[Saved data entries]
-- ==== Sys2Proof/Machine/Skidder.lean ====
section
/-! DEFINITION. The skidder: stream programs, reads, gathered slabs, list merges, lanes, landings and faults (R301 to R336),
and the regions' starvation samples (R326, R327). -/

namespace Sys2Proof.Machine

open Sys2Proof

/-! ## Stream entries (R306) -/

abbrev StreamEntry := BitVec 256

def StreamEntry.op (e : StreamEntry) : Nat := bits 255 252 e
def StreamEntry.wfmt (e : StreamEntry) : Nat := bits 251 246 e
def StreamEntry.cols (e : StreamEntry) : Nat := 8 * 2 ^ bits 245 244 e
def StreamEntry.kind (e : StreamEntry) : Nat := bits 243 243 e
def StreamEntry.slot (e : StreamEntry) : Nat := bits 242 242 e
def StreamEntry.alternate (e : StreamEntry) : Bool := bit 241 e
def StreamEntry.sparseOk (e : StreamEntry) : Bool := bit 240 e
def StreamEntry.prefetch (e : StreamEntry) : Nat := bits 237 232 e
def StreamEntry.handle (e : StreamEntry) : Nat := bits 231 208 e
def StreamEntry.offset (e : StreamEntry) : Nat := bits 207 172 e
def StreamEntry.target (e : StreamEntry) : Nat := bits 184 172 e
def StreamEntry.first (e : StreamEntry) : Nat := bits 171 154 e
def StreamEntry.last (e : StreamEntry) : Nat := bits 153 136 e
def StreamEntry.fills (e : StreamEntry) : Nat := bits 135 120 e + 1
def StreamEntry.perFill (e : StreamEntry) : Nat := bits 119 113 e + 1
def StreamEntry.slabTag (e : StreamEntry) : Nat := bits 112 97 e
def StreamEntry.listTag (e : StreamEntry) : Nat := bits 96 81 e
def StreamEntry.granule (e : StreamEntry) : Nat := bits 93 81 e
def StreamEntry.cap (e : StreamEntry) : Nat := bits 80 65 e
def StreamEntry.nLayer (e : StreamEntry) : Nat := bits 64 49 e
def StreamEntry.kchunks (e : StreamEntry) : Nat := bits 48 33 e
def StreamEntry.recHandle (e : StreamEntry) : Nat := bits 32 9 e
def StreamEntry.recSlot (e : StreamEntry) : Nat := bits 8 0 e

def StreamSt.entryAt (x : StreamSt) (k : Nat) : StreamEntry := x.prog.getD k 0

/-- The cells of the rectangle from one cell to another in row-major order. -/
def rectCells (first last : Nat) : List Nat :=
  (List.range (rowOf last + 1 - rowOf first)).flatMap (fun r =>
    (List.range (colOf last + 1 - colOf first)).map (fun c => cellAt (rowOf first + r) (colOf first + c)))

def cellsOverlap (a b c d : Nat) : Bool :=
  decide (rowOf a ≤ rowOf d) && decide (rowOf c ≤ rowOf b) && decide (colOf a ≤ colOf d) && decide (colOf c ≤ colOf b)

/-! ## The deck (R301, R310) -/

def deckBytes : Nat := 33554432

/-- The regions of a slot in a wing. -/
def State.wingRegions (s : State) (n w : Nat) : Nat :=
  if s.occupied n then ((s.slot n).rect.regions.filter (fun r => wingOf r == w)).length else 0

/-- A slot's share of a wing's deck. -/
def State.deckShare (s : State) (n w : Nat) : Nat :=
  let all := ((List.range 8).map (fun k => s.wingRegions k w)).sum
  if all = 0 then 0 else deckBytes * s.wingRegions n w / all

/-- The bytes that a slot's fills hold in a wing's deck. -/
def StreamSt.heldIn (x : StreamSt) (w : Nat) : Nat :=
  ((x.deck.filter (fun f => wingOf (regionOf f.first) == w)).map (fun f => f.bytes.length)).sum

/-! ## References and stopping (R304, R330, R331) -/

/-- Read references of an entry on its objects raised or dropped. -/
def State.refObj (s : State) (h : Nat) (up : Bool) : State :=
  s.modObj h (fun o => { o with refs := if up then min 255 (o.refs + 1) else o.refs - 1 })

def State.entryRefs (s : State) (e : StreamEntry) (up : Bool) : State :=
  let s := s.refObj e.handle up
  if (e.op = 2 ∨ e.op = 3) ∧ e.recHandle ≠ 0 then s.refObj e.recHandle up else s

def State.dropRefs (s : State) (n : Nat) : State :=
  (s.stream n).opens.foldl (fun s o => if o.refs then s.entryRefs ((s.stream n).entryAt o.index) false else s) s

/-- The program stops reading: its open entries end; with `all` every fill leaves the deck, else those whose delivery has
begun stay (R330, R331). Log 51 (DESIGN CHOICE). -/
def State.stopStream (s : State) (n : Nat) (st : StreamState) (all : Bool) : State :=
  let s := s.dropRefs n
  s.modStream n (fun x =>
    { x with state := st, opens := [], ending := false,
             deck := if all then [] else x.deck.filter (fun f => !f.lanes.isEmpty) })

/-- A stop as SKD_CTRL gives it (R331). -/
def State.skdStop (s : State) (n : Nat) : State :=
  match (s.stream n).state with
  | .running => s.stopStream n .stopped false
  | .waitList => s.stopStream n .stopped false
  | _ => s

/-- The program returns to IDLE without deck contents or held lists: region and partition resets, Chrysalis, load step 3
(R331). Log 125 (DEDUCED). -/
def State.clearStream (s : State) (n : Nat) : State :=
  (s.stopStream n .idle true).modStream n (fun x => { x with pc := 0, loops := [], lists := [] })

/-- The program starts at entry 0 (R313). -/
def State.startStream (s : State) (n : Nat) : State :=
  let s := s.clearStream n
  s.modStream n (fun x => if x.prog.isEmpty then x else { x with state := .running })

/-- A skidder fault halts the program (R330, R333). -/
def State.skdFault (s : State) (n code entry : Nat) : State :=
  let h := ((s.stream n).entryAt entry).handle
  let s := s.setReg Reg.skdFault (BitVec.ofNat 64 (field 63 40 h + field 39 27 entry + field 26 24 n + field 15 0 code))
  (s.stopStream n .halted true).raise code (some n) h entry

/-! ## Reaching an entry (R307, R310, R313) -/

/-- The innermost LOOP whose span holds entry `k`. -/
def StreamSt.innerLoop (x : StreamSt) (k : Nat) : Option Nat :=
  ((List.range x.prog.length).filter (fun l =>
    (x.entryAt l).op == 5 && decide ((x.entryAt l).target ≤ k) && decide (k ≤ l))).head?

/-- The iteration index of the innermost open loop at entry `k`, 0 outside loops (R313). -/
def StreamSt.iterAt (x : StreamSt) (k : Nat) : Nat :=
  match x.innerLoop k with
  | some l => ((x.loops.find? (fun e => e.1 == l)).map (fun e => e.2.1)).getD 0
  | none => 0

/-- No open entry has fills left to read but those that wait for a list. -/
def StreamSt.mayOpen (x : StreamSt) : Bool := x.opens.all (fun o => o.needsList && o.list.isNone)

## ACTIVITY
Would you output, from the records above, exactly the run of lines that starts at the line containing "(R331). Log 125 (DEDUCED). -/" and ends at the line containing "let h := ((s.stream", and only that run?

## SOLUTION FOR THIS PROBLEM
(R331). Log 125 (DEDUCED). -/
def State.clearStream (s : State) (n : Nat) : State :=
  (s.stopStream n .idle true).modStream n (fun x => { x with pc := 0, loops := [], lists := [] })

/-- The program starts at entry 0 (R313). -/
def State.startStream (s : State) (n : Nat) : State :=
  let s := s.clearStream n
  s.modStream n (fun x => if x.prog.isEmpty then x else { x with state := .running })

/-- A skidder fault halts the program (R330, R333). -/
def State.skdFault (s : State) (n code entry : Nat) : State :=
  let h := ((s.stream n).entryAt entry).handle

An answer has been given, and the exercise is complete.